-- Material supplied follows --

/-- A segment that is open on this device and waits for the edge of its next level (R277). -/
def waitsEdge (a : CollArgs) (g : SegSt) : Prop :=
  g.outcome = 0 ∧ g.upSent = false ∧ hasChild a.n (relPos a.n a.pos g.seg) g.level = true ∧ (∀ x ∈ g.failed, x.1 ≠ g.level)

/-- A packet that arrives whole at its receiver, with the device in A0 and no slot armed (R381). -/
def Dev.takesPkt (d : Dev) (p : Packet) : Prop :=
  d.pw.state = 0 ∧ d.unarmed = true ∧ p.crc = packetCrc p ∧ p.version = 1 ∧ d.fx.fid = some p.destId

/-- The answer to a packet: its operation, status and data (R381, R385, R386). -/
def Dev.reply (d : Dev) (p : Packet) (op status : Nat) (data : List Byte) : Output :=
  .packet d.pickPort (sealPacket
    { version := 1, cls := p.cls, op := op, flags := if status = 4 then 8 else 0, destId := p.srcId, srcId := d.fx.fid.getD 0,
      jobId := d.fx.jobId, reqTag := p.reqTag, stream := 0, crc := 0, len := data.length, addr := status, payload := data })

/-- The ACK of an ORDERED message (R385). -/
def Dev.ackOf (d : Dev) (via : Via) : Output :=
  d.reply ⟨1, 1, 5, 0, d.fx.fid.getD 0, via.srcId, via.jobId, via.reqTag, 0, 0, 0, 0, []⟩ 7 0 []

/-- Nothing of a core waits or ends on one of its engines, queues or its control core. -/
def Dev.restful (d : Dev) (c : Nat) : Prop := (d.core c).atRest = true ∧ c < d.cores.length

/-- The completion record of a started descriptor as it is written to its ring (R448, R451). -/
def Dev.recordOf (d : Dev) (n : Nat) (x : Desc) (status reason result detail err : Nat) : Output :=
  .hostWrite ((d.ring n).cqBase + 32 * (d.ring n).cqTail)
    (recordBytes status reason x.slot n x.cookie result detail (if err = 0 then x.errSeq else err) (d.ring n).phase)

/-- The descriptor of an opcode that a ring runs next, alone under its slot among those started, with no UPDATE under way. -/
def Dev.nextIs (d : Dev) (n opcode : Nat) (x : Desc) : Prop :=
  d.nextDesc n opcode = some x ∧ (d.ring n).descs.find? (fun y => y.started && y.slot == x.slot) = some x ∧ d.trust.update = none

/-- A step that leaves what waits, the Tollhouse, memory, cores, queues, accepted commands and the fabric's ports as they were. -/
def hostFrame (s t : State) : Prop := fabricFrame s t ∧ t.dev.mem = s.dev.mem ∧ t.dev.fx.ports = s.dev.fx.ports

/-- The boot and trust mailbox is free, the device in A0 and no slot armed (R479). -/
def Dev.mailFree (d : Dev) : Prop := d.pw.state = 0 ∧ d.boot.busy = false ∧ d.unarmed = true

/-- A command of the boot and trust mailbox has ended with a result, and the mailbox vector has fired (R456, R479). -/
def mailAnswer (s t : State) (code result : Nat) : Prop :=
  t.dev.boot.busy = false ∧ t.dev.boot.lastCmd = code ∧ t.dev.boot.result = result ∧
  ((s.dev.msixEntry s.dev.mailVector).mask = false → Output.msix s.dev.mailVector ∈ t.dev.out)

/-- The result code of the first check of an image that fails, in the order of R470, with the HANDOVER that an UPDATE asks for (R480, R481). -/
def Dev.imgVerdict (d : Dev) (img : List Byte) (len : Nat) (handover : Option Nat) : Option Nat :=
  if imgFormOk img len = false ∨ (∃ h, handover = some h ∧ h ≠ fieldAt img 6 2) then some 0x04
  else if (fieldAt img 16 4).testBit (gradeBit d.grade) = false then some 0x05
  else if fieldAt img 12 4 < d.trust.minSvn then some 0x06
  else if imgSigned img len = false then some 0x07
  else none

/-- One audit entry more, with its hash and its place in the store, newest first (R506, R507). -/
def Toll.loggedOne (t u : Toll) (event : Nat) (data : List Byte) : Prop :=
  let e := leBytes 8 (t.nv.logSeq + 1) ++ leBytes 8 u.tt ++ leBytes 8 u.mono ++ leBytes 4 u.nv.bootCount ++ leBytes 2 event ++ zeros 2 ++
    slice data 0 32
  let h := sha256 (t.nv.logHash ++ e)
  u.nv.logSeq = t.nv.logSeq + 1 ∧ u.nv.logHash = h ∧ u.nv.log = ((e, h) :: t.nv.log).take 65536

/-- What the Tollhouse keeps of its energy, its sequence, its firmware and its seal (R492). -/
def Toll.keeps (t u : Toll) : Prop :=
  u.running = t.running ∧ u.nv.energy = t.nv.energy ∧ u.nv.seq = t.nv.seq ∧ u.nv.bootCount = t.nv.bootCount ∧ u.nv.fwDigest = t.nv.fwDigest ∧
  u.nv.fwVersion = t.nv.fwVersion ∧ u.nv.fwSvn = t.nv.fwSvn ∧ u.nv.fwUpdates = t.nv.fwUpdates ∧ u.readings = t.readings

/-- A step that changes nothing but the Tollhouse. -/
def tollFrame (s t : State) : Prop := t.pending = s.pending ∧ t.dev = s.dev

/-- The commands that reach the Tollhouse: its power, its inputs of R492, its own time, and its mailbox. -/
def tollInput : Instr → Bool
  | .tollhousePowerUp _ | .tollhousePowerLoss | .workCountFrame _ | .workStaleTimeout _ | .periodicReading _ | .timeCheck
  | .senseFault _ _ | .senseClear _ | .getReading _ _ | .getLog _ _ | .getCert _ _ | .getStatus _ _ | .unseal
  | .tollhouseFwImage _ _ _ | .tollhouseSeal | .tollhouseResponseReady | .smbTollReq _ _ => true
  | _ => false

/-- Audit entries, newest first: each hash is over the hash before it and the entry, and LOG_SEQ rises by 1 (R506, R507). -/
def logChained : List (List Byte × List Byte) → Prop
  | [] => True
  | [_] => True
  | x :: y :: r => x.2 = sha256 (y.2 ++ x.1) ∧ fieldAt x.1 0 8 = (fieldAt y.1 0 8 + 1) % 2 ^ 64 ∧ logChained (y :: r)

/-- The audit log as R507 keeps it: the newest 65,536 entries of 64 bytes, chained, LOG_HASH that of the newest, entry 1 hashed after 32 zero
bytes. -/
def TollNv.chained (v : TollNv) : Prop :=
  v.log.length = min v.logSeq 65536 ∧ (∀ x ∈ v.log, x.1.length = 64) ∧ logChained v.log ∧
  (v.log = [] → v.logHash = zeros 32) ∧ (∀ x, v.log.head? = some x → v.logHash = x.2 ∧ fieldAt x.1 0 8 = v.logSeq % 2 ^ 64) ∧
  (v.logSeq ≤ 65536 → ∀ x, v.log.getLast? = some x → x.2 = sha256 (zeros 32 ++ x.1))

end Sys2Proof.Machine
end

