-- ==== Sys2Proof/Certificates/Slice0/Obligations.lean ====
section
/-! DEFINITION. The statements for the provers. -/

open Sys2Proof Sys2Proof.Machine

/-! ## The block -/

/-- A step takes the command at the front of the queue and runs it on the state with the queue's rest. -/
def Obligations.StepRunsFront : Prop :=
  ∀ (s : State) (c : Instr) (rest : List Instr), s.pending = c :: rest → step s = exec c { s with pending := rest }

/-- Every command, in every state, answers a next state, and none touches the queue of what waits: the manual gives each of them an effect. Where it
rests on the model's choices: log entry 1. -/
def Obligations.EveryCommandAnswers : Prop :=
  ∀ (c : Instr) (s : State), ∃ t, exec c s = .next t ∧ t.pending = s.pending

/-- Reset (R153, R237, R302, R334, R365, R366, R405, R434, R459, R465, R491, R534, R553): IDC_STATE is RESET, nothing waits, memory lists nothing,
no job is loaded; once the device serves its registers, each reads its stated reset value. Before that only the identity block and the mailbox do.
The grade is the model's choice (log entry 3). Where it rests on the model's choices: log entries 3, 4, 5. -/
def Obligations.ResetValues : Prop :=
  State.reset.pending = [] ∧ State.reset.dev.boot.st = 0 ∧ State.reset.dev.mem = [] ∧ State.reset.dev.mem.wf = true ∧ State.reset.dev.job = none ∧
  State.reset.toll.running = false ∧ State.reset.toll.nv.chained ∧
  (let d : Dev := { State.reset.dev with boot := { Boot.reset with served := true } }
   ∀ x ∈ [(0x300000, 0), (0x300008, 1), (0x30000C, 0x640), (0x300010, 0x69), (0x300014, 0x28), (0x300018, 8), (0x300100, 2), (0x300104, 0),
     (0x31000C, 6), (0x310014, 0), (0x31002C, 0x40), (0x310104, 1), (0x310174, 1), (0x320034, 0x40), (0x330010, 0xFF), (0x331000, 1),
     (0x331004, 8), (0x331008, 0x20), (0x33100C, 0x10), (0x340010, 0x3FFFF), (0x340034, 0x2710), (0x340038, 0x30D40), (0x34003C, 0x8000),
     (0x350008, 0x10000), (0x350018, 0x40), (0x35001C, 0x4E20), (0x36000C, 0xC350), (0x360010, 0x10), (0x360014, 0x2000), (0x370000, 0),
     (0x3D0004, 0), (0x3F0000, 0), (0x3F0008, 0), (0x8, 0x100), (0xC, 0), (0x20, 0xFF), (0x24, 384), (0x28, 0x08000200), (0x18000, 0x200), (0x10010, 0x606), (0x10024, 0)],
     (d.readWord x.1).toNat = x.2) ∧
  (∀ (d : Dev) (off : Nat), d.boot.served = false → d.boot.st ≠ 6 → 0x10000 ≤ off → off < 0x3F0000 → d.readWord off = 0)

-- Material supplied concluded --

Reproduce word for word the lines of the records above, beginning at the first and ending with the line where "def Dev.ackOf (d" appears, and nothing past it.

/-- A segment that is open on this device and waits for the edge of its next level (R277). -/
def waitsEdge (a : CollArgs) (g : SegSt) : Prop :=
  g.outcome = 0 ∧ g.upSent = false ∧ hasChild a.n (relPos a.n a.pos g.seg) g.level = true ∧ (∀ x ∈ g.failed, x.1 ≠ g.level)

/-- A packet that arrives whole at its receiver, with the device in A0 and no slot armed (R381). -/
def Dev.takesPkt (d : Dev) (p : Packet) : Prop :=
  d.pw.state = 0 ∧ d.unarmed = true ∧ p.crc = packetCrc p ∧ p.version = 1 ∧ d.fx.fid = some p.destId

/-- The answer to a packet: its operation, status and data (R381, R385, R386). -/
def Dev.reply (d : Dev) (p : Packet) (op status : Nat) (data : List Byte) : Output :=
  .packet d.pickPort (sealPacket
    { version := 1, cls := p.cls, op := op, flags := if status = 4 then 8 else 0, destId := p.srcId, srcId := d.fx.fid.getD 0,
      jobId := d.fx.jobId, reqTag := p.reqTag, stream := 0, crc := 0, len := data.length, addr := status, payload := data })

/-- The ACK of an ORDERED message (R385). -/
def Dev.ackOf (d : Dev) (via : Via) : Output :=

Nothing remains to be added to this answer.